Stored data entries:
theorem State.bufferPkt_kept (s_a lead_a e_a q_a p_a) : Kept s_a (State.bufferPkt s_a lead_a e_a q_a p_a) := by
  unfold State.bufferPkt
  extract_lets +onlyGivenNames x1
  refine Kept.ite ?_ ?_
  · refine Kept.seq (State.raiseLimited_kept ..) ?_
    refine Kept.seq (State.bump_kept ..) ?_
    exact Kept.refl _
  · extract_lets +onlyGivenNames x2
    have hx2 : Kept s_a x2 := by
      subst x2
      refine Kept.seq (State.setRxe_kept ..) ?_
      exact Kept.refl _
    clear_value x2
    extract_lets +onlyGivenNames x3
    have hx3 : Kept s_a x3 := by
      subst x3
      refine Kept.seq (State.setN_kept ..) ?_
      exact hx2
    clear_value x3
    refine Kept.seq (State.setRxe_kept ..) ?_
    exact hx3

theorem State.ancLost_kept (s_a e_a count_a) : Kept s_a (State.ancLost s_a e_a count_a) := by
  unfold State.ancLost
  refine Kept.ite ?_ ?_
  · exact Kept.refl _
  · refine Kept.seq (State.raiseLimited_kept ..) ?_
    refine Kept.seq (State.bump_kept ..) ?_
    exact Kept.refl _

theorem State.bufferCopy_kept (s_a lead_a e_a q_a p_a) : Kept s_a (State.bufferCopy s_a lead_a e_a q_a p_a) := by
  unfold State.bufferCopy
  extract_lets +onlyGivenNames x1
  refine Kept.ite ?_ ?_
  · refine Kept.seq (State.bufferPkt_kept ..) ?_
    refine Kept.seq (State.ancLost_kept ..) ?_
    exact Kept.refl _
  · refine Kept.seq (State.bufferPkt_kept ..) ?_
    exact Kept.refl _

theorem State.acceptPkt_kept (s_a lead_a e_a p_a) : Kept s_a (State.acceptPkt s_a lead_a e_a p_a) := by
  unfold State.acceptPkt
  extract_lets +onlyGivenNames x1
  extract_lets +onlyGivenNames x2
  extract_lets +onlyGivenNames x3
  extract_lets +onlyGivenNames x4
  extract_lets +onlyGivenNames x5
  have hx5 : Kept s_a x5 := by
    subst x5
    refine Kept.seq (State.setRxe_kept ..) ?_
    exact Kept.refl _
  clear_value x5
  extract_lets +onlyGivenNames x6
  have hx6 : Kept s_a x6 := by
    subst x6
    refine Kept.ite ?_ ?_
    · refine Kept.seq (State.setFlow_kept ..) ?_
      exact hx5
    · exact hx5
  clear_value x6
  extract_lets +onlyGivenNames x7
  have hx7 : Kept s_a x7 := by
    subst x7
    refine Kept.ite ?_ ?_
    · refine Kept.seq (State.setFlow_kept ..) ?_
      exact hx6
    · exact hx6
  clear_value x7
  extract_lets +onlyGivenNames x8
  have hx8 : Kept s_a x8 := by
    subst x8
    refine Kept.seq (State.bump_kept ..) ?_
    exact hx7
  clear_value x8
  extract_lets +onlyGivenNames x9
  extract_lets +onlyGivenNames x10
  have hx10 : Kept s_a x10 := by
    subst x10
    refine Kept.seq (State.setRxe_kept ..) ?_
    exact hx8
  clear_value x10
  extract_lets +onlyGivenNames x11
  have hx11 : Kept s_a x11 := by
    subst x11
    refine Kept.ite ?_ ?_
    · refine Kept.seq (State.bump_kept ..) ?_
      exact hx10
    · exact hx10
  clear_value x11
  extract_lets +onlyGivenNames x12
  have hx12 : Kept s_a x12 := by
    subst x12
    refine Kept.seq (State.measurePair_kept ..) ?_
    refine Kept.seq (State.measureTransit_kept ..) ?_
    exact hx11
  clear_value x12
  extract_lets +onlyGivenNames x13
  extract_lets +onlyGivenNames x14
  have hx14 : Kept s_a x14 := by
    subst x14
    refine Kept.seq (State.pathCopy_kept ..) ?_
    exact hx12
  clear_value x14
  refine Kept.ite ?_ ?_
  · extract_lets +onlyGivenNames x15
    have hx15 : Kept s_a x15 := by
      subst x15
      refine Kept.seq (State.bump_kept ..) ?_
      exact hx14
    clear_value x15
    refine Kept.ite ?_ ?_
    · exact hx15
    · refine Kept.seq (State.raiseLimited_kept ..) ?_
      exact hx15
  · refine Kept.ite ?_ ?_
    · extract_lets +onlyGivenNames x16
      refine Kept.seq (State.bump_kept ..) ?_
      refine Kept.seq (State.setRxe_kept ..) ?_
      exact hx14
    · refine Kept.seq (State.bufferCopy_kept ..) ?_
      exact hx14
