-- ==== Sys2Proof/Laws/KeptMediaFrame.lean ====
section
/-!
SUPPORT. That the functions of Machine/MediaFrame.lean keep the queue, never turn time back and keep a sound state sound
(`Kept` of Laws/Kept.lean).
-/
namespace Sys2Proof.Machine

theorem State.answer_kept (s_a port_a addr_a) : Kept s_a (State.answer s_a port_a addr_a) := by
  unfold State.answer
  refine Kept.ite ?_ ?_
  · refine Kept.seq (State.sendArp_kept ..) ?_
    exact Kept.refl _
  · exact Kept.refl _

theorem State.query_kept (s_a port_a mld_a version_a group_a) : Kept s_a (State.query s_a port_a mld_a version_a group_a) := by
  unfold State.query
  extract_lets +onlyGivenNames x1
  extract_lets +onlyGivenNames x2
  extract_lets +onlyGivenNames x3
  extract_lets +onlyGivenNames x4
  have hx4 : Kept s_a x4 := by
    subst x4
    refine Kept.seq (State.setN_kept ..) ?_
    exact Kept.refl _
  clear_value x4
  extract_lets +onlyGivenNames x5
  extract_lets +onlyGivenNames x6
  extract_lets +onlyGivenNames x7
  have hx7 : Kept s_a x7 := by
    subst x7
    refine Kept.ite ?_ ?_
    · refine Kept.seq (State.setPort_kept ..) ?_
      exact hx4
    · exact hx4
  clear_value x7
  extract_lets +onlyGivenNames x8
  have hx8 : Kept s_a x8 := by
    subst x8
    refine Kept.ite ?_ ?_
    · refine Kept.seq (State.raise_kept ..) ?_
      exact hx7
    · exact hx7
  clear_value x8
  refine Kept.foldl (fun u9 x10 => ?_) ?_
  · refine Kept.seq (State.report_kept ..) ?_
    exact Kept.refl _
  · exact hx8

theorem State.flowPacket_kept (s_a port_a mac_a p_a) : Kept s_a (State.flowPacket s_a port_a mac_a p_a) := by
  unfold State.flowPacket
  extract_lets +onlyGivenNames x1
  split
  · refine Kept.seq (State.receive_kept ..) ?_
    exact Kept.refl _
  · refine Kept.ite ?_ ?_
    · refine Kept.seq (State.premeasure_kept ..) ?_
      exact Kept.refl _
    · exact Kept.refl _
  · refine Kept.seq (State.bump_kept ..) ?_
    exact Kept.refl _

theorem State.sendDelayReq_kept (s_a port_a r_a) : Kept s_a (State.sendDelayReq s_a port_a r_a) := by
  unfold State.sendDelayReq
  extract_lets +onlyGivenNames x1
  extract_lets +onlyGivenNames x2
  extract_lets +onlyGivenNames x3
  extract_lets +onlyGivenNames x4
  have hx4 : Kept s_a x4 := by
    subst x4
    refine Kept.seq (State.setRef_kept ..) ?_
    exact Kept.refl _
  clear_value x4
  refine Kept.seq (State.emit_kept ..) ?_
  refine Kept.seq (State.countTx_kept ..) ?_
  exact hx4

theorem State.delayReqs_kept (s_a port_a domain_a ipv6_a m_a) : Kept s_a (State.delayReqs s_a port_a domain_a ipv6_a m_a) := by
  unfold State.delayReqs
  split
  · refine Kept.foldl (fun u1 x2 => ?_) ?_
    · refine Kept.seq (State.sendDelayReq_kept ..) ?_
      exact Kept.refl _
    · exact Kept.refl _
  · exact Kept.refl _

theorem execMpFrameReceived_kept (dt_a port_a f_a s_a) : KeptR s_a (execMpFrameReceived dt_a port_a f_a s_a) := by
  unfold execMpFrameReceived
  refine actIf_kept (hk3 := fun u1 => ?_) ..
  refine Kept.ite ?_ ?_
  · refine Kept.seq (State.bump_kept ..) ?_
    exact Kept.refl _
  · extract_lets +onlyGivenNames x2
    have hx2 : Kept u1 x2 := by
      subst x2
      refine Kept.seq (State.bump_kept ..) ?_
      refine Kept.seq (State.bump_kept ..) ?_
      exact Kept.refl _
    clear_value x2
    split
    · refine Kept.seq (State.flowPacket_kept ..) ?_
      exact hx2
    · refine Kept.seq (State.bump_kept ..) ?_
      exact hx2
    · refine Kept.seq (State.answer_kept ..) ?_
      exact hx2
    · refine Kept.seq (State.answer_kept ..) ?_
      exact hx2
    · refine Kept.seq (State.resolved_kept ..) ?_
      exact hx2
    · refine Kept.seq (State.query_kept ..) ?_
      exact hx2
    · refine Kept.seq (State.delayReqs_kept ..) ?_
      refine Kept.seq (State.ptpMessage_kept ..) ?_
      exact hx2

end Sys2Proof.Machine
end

WHAT THE TASK ASKS: Pull out each line of the records holding the string "foldl".

WORKED SOLUTION:
  refine Kept.foldl (fun u9 x10 => ?_) ?_
  · refine Kept.foldl (fun u1 x2 => ?_) ?_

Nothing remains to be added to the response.